_AIM OF THE TASK:_
Your task is to retype every entry exactly, omitting nothing.

[RECORDS Boundary: Start]

-- ==== Sys2Proof/Tests/Slice0.lean ====
section
/-! SUPPORT. Tests: what the checks refuse, words written out from the spec's tables, the assembler, one step per
instruction, and for every statement with hypotheses a state and inputs that meet them. Expected values come from
spec/95_test_vectors.md, spec/30_encoding.md and the pseudocode of the rules named. -/

namespace Sys2Proof.Tests

open Sys2Proof.Machine

/-! ### WellFormed refuses -/

/-- Start bit 1 (R103). -/
theorem test_wellFormed_refuses_start_bit : (Instr.wireLoadConfiguration 0 0x0001).wellFormed = false := by decide

/-- Stop bit 1 (R103). -/
theorem test_wellFormed_refuses_stop_bit : (Instr.wireLoadDataForProgramMemory 3 0x8000).wellFormed = false := by decide

/-- A padding bit of a byte frame 1 (R103). -/
theorem test_wellFormed_refuses_padding : (Instr.wireLoadDataForDataMemory 0 0x0200).wellFormed = false := by decide

/-- The start bit of a byte frame (R103). -/
theorem test_wellFormed_refuses_byte_start_bit : (Instr.wireLoadDataForDataMemory 0 0x0003).wellFormed = false := by decide

/-- The largest frames are well formed (L1.2). -/
theorem test_wellFormed_largest_frames :
    (Instr.wireLoadConfiguration 0 0x7FFE).wellFormed = true ∧
    (Instr.wireLoadDataForDataMemory 0 0x01FE).wellFormed = true := by decide

/-! ### Decoding, the words written out bit by bit: rsv, op, cmd, arg of R105; frame, two zeros, code of log 9 -/

theorem test_decode_start :
    decode (.request 0b000_00001_00000000_0000000000000000) = .ok .start := by decide
theorem test_decode_shutdown :
    decode (.request 0b000_00010_00000000_0000000000000000) = .ok .shutdown := by decide
theorem test_decode_reset :
    decode (.request 0b000_00011_00000000_0000000000000000) = .ok .reset := by decide
theorem test_decode_programCycle :
    decode (.request 0b000_00100_00000000_0001001000110100) = .ok (.programCycle 0x1234) := by decide
theorem test_decode_readOsccal :
    decode (.request 0b000_00101_00000000_0000000000000000) = .ok .readOsccal := by decide
theorem test_decode_readIdBandgap :
    decode (.request 0b000_00110_00000000_0000000000000000) = .ok .readIdBandgap := by decide
theorem test_decode_bulkEraseDevice :
    decode (.request 0b000_00111_00000000_0000000000000000) = .ok .bulkEraseDevice := by decide
theorem test_decode_cleanDevice :
    decode (.request 0b000_01000_00000000_0000000000000000) = .ok .cleanDevice := by decide
theorem test_decode_session :
    decode (.request 0b000_01001_00000000_0000000000000000) = .ok .session := by decide
theorem test_decode_loadConfig :
    decode (.request 0b000_10000_00000000_0011111111111111) = .ok (.loadConfig 0x3FFF) := by decide
theorem test_decode_loadProgram :
    decode (.request 0b000_10001_00000000_0100000000000000) = .ok (.loadProgram 0x4000) := by decide
theorem test_decode_loadData :
    decode (.request 0b000_10010_00000000_0000000010100101) = .ok (.loadData 0xA5) := by decide
theorem test_decode_incrementAddress :
    decode (.request 0b000_10011_11111111_0001001000110100) = .ok .incrementAddress := by decide
theorem test_decode_endProgramming :
    decode (.request 0b000_10100_00000000_0000000000000000) = .ok .endProgramming := by decide
theorem test_decode_readProgram :
    decode (.request 0b000_10101_00000000_0000000000000000) = .ok .readProgram := by decide
theorem test_decode_readData :
    decode (.request 0b000_10110_00000000_0000000000000000) = .ok .readData := by decide
theorem test_decode_beginProgram :
    decode (.request 0b000_10111_00000000_0000000000000000) = .ok .beginProgram := by decide
theorem test_decode_eraseProgram :
    decode (.request 0b000_11000_00000000_0000000000000000) = .ok .eraseProgram := by decide
theorem test_decode_eraseData :
    decode (.request 0b000_11001_00000000_0000000000000000) = .ok .eraseData := by decide
theorem test_decode_sendCmd :
    decode (.request 0b000_11010_00000110_0000000000000000) = .ok (.sendCmd 0x06) := by decide
theorem test_decode_sendCmdData :
    decode (.request 0b000_11011_00000010_0100000000000000) = .ok (.sendCmdData 0x02 0x4000) := by decide
theorem test_decode_sendCmdByte :
    decode (.request 0b000_11100_00000011_0000000011111111) = .ok (.sendCmdByte 0x03 0xFF) := by decide
theorem test_decode_sendCmdRead :
    decode (.request 0b000_11101_00000100_0000000000000000) = .ok (.sendCmdRead 0x04) := by decide
theorem test_decode_sendCmdReadByte :
    decode (.request 0b000_11110_11111111_0000000000000000) = .ok (.sendCmdReadByte 0xFF) := by decide
theorem test_decode_rest :
    decode (.request 0b000_11111_00000000_1000000000000001) = .ok (.rest 0x8001) := by decide
theorem test_decode_wireLoadConfiguration :
    decode (.transaction 0b0111111111111110_00_110000) = .ok (.wireLoadConfiguration 3 0x7FFE) := by decide
theorem test_decode_wireLoadDataForProgramMemory :
    decode (.transaction 0b0010010001101000_00_100010) = .ok (.wireLoadDataForProgramMemory 2 0x2468) := by decide
theorem test_decode_wireIncrementAddress :
    decode (.transaction 0b0000000000000000_00_010110) = .ok (.wireIncrementAddress 1) := by decide
theorem test_decode_wireEndProgramming :
    decode (.transaction 0b0000000000000000_00_001010) = .ok .wireEndProgramming := by decide
theorem test_decode_wireLoadDataForDataMemory :
    decode (.transaction 0b0000000101001010_00_000011) = .ok (.wireLoadDataForDataMemory 0 0x014A) := by decide
theorem test_decode_wireReadDataFromProgramMemory :
    decode (.transaction 0b0000000000000000_00_110100) = .ok (.wireReadDataFromProgramMemory 3) := by decide
theorem test_decode_wireReadDataFromDataMemory :
    decode (.transaction 0b0000000000000000_00_100101) = .ok (.wireReadDataFromDataMemory 2) := by decide
theorem test_decode_wireBeginProgrammingInternallyTimed :
    decode (.transaction 0b0000000000000000_00_001000) = .ok .wireBeginProgrammingInternallyTimed := by decide
theorem test_decode_wireBulkEraseProgramMemory :
    decode (.transaction 0b0000000000000000_00_011001) = .ok (.wireBulkEraseProgramMemory 1) := by decide
theorem test_decode_wireBulkEraseDataMemory :
    decode (.transaction 0b0000000000000000_00_111011) = .ok (.wireBulkEraseDataMemory 3) := by decide
theorem test_decode_wireBeginProgrammingExternallyTimed :
    decode (.transaction 0b0000000000000000_00_011000) = .ok .wireBeginProgrammingExternallyTimed := by decide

[RECORDS Boundary: End]

_ANSWER SPACE:_
-- ==== Sys2Proof/Tests/Slice0.lean ====
section
/-! SUPPORT. Tests: what the checks refuse, words written out from the spec's tables, the assembler, one step per
instruction, and for every statement with hypotheses a state and inputs that meet them. Expected values come from
spec/95_test_vectors.md, spec/30_encoding.md and the pseudocode of the rules named. -/

namespace Sys2Proof.Tests

open Sys2Proof.Machine

/-! ### WellFormed refuses -/

/-- Start bit 1 (R103). -/
theorem test_wellFormed_refuses_start_bit : (Instr.wireLoadConfiguration 0 0x0001).wellFormed = false := by decide

/-- Stop bit 1 (R103). -/
theorem test_wellFormed_refuses_stop_bit : (Instr.wireLoadDataForProgramMemory 3 0x8000).wellFormed = false := by decide

/-- A padding bit of a byte frame 1 (R103). -/
theorem test_wellFormed_refuses_padding : (Instr.wireLoadDataForDataMemory 0 0x0200).wellFormed = false := by decide

/-- The start bit of a byte frame (R103). -/
theorem test_wellFormed_refuses_byte_start_bit : (Instr.wireLoadDataForDataMemory 0 0x0003).wellFormed = false := by decide

/-- The largest frames are well formed (L1.2). -/
theorem test_wellFormed_largest_frames :
    (Instr.wireLoadConfiguration 0 0x7FFE).wellFormed = true ∧
    (Instr.wireLoadDataForDataMemory 0 0x01FE).wellFormed = true := by decide

/-! ### Decoding, the words written out bit by bit: rsv, op, cmd, arg of R105; frame, two zeros, code of log 9 -/

theorem test_decode_start :
    decode (.request 0b000_00001_00000000_0000000000000000) = .ok .start := by decide
theorem test_decode_shutdown :
    decode (.request 0b000_00010_00000000_0000000000000000) = .ok .shutdown := by decide
theorem test_decode_reset :
    decode (.request 0b000_00011_00000000_0000000000000000) = .ok .reset := by decide
theorem test_decode_programCycle :
    decode (.request 0b000_00100_00000000_0001001000110100) = .ok (.programCycle 0x1234) := by decide
theorem test_decode_readOsccal :
    decode (.request 0b000_00101_00000000_0000000000000000) = .ok .readOsccal := by decide
theorem test_decode_readIdBandgap :
    decode (.request 0b000_00110_00000000_0000000000000000) = .ok .readIdBandgap := by decide
theorem test_decode_bulkEraseDevice :
    decode (.request 0b000_00111_00000000_0000000000000000) = .ok .bulkEraseDevice := by decide
theorem test_decode_cleanDevice :
    decode (.request 0b000_01000_00000000_0000000000000000) = .ok .cleanDevice := by decide
theorem test_decode_session :
    decode (.request 0b000_01001_00000000_0000000000000000) = .ok .session := by decide
theorem test_decode_loadConfig :
    decode (.request 0b000_10000_00000000_0011111111111111) = .ok (.loadConfig 0x3FFF) := by decide
theorem test_decode_loadProgram :
    decode (.request 0b000_10001_00000000_0100000000000000) = .ok (.loadProgram 0x4000) := by decide
theorem test_decode_loadData :
    decode (.request 0b000_10010_00000000_0000000010100101) = .ok (.loadData 0xA5) := by decide
theorem test_decode_incrementAddress :
    decode (.request 0b000_10011_11111111_0001001000110100) = .ok .incrementAddress := by decide
theorem test_decode_endProgramming :
    decode (.request 0b000_10100_00000000_0000000000000000) = .ok .endProgramming := by decide
theorem test_decode_readProgram :
    decode (.request 0b000_10101_00000000_0000000000000000) = .ok .readProgram := by decide
theorem test_decode_readData :
    decode (.request 0b000_10110_00000000_0000000000000000) = .ok .readData := by decide
theorem test_decode_beginProgram :
    decode (.request 0b000_10111_00000000_0000000000000000) = .ok .beginProgram := by decide
theorem test_decode_eraseProgram :
    decode (.request 0b000_11000_00000000_0000000000000000) = .ok .eraseProgram := by decide
theorem test_decode_eraseData :
    decode (.request 0b000_11001_00000000_0000000000000000) = .ok .eraseData := by decide
theorem test_decode_sendCmd :
    decode (.request 0b000_11010_00000110_0000000000000000) = .ok (.sendCmd 0x06) := by decide
theorem test_decode_sendCmdData :
    decode (.request 0b000_11011_00000010_0100000000000000) = .ok (.sendCmdData 0x02 0x4000) := by decide
theorem test_decode_sendCmdByte :
    decode (.request 0b000_11100_00000011_0000000011111111) = .ok (.sendCmdByte 0x03 0xFF) := by decide
theorem test_decode_sendCmdRead :
    decode (.request 0b000_11101_00000100_0000000000000000) = .ok (.sendCmdRead 0x04) := by decide
theorem test_decode_sendCmdReadByte :
    decode (.request 0b000_11110_11111111_0000000000000000) = .ok (.sendCmdReadByte 0xFF) := by decide
theorem test_decode_rest :
    decode (.request 0b000_11111_00000000_1000000000000001) = .ok (.rest 0x8001) := by decide
theorem test_decode_wireLoadConfiguration :
    decode (.transaction 0b0111111111111110_00_110000) = .ok (.wireLoadConfiguration 3 0x7FFE) := by decide
theorem test_decode_wireLoadDataForProgramMemory :
    decode (.transaction 0b0010010001101000_00_100010) = .ok (.wireLoadDataForProgramMemory 2 0x2468) := by decide
theorem test_decode_wireIncrementAddress :
    decode (.transaction 0b0000000000000000_00_010110) = .ok (.wireIncrementAddress 1) := by decide
theorem test_decode_wireEndProgramming :
    decode (.transaction 0b0000000000000000_00_001010) = .ok .wireEndProgramming := by decide
theorem test_decode_wireLoadDataForDataMemory :
    decode (.transaction 0b0000000101001010_00_000011) = .ok (.wireLoadDataForDataMemory 0 0x014A) := by decide
theorem test_decode_wireReadDataFromProgramMemory :
    decode (.transaction 0b0000000000000000_00_110100) = .ok (.wireReadDataFromProgramMemory 3) := by decide
theorem test_decode_wireReadDataFromDataMemory :
    decode (.transaction 0b0000000000000000_00_100101) = .ok (.wireReadDataFromDataMemory 2) := by decide
theorem test_decode_wireBeginProgrammingInternallyTimed :
    decode (.transaction 0b0000000000000000_00_001000) = .ok .wireBeginProgrammingInternallyTimed := by decide
theorem test_decode_wireBulkEraseProgramMemory :
    decode (.transaction 0b0000000000000000_00_011001) = .ok (.wireBulkEraseProgramMemory 1) := by decide
theorem test_decode_wireBulkEraseDataMemory :
    decode (.transaction 0b0000000000000000_00_111011) = .ok (.wireBulkEraseDataMemory 3) := by decide
theorem test_decode_wireBeginProgrammingExternallyTimed :
    decode (.transaction 0b0000000000000000_00_011000) = .ok .wireBeginProgrammingExternallyTimed := by decide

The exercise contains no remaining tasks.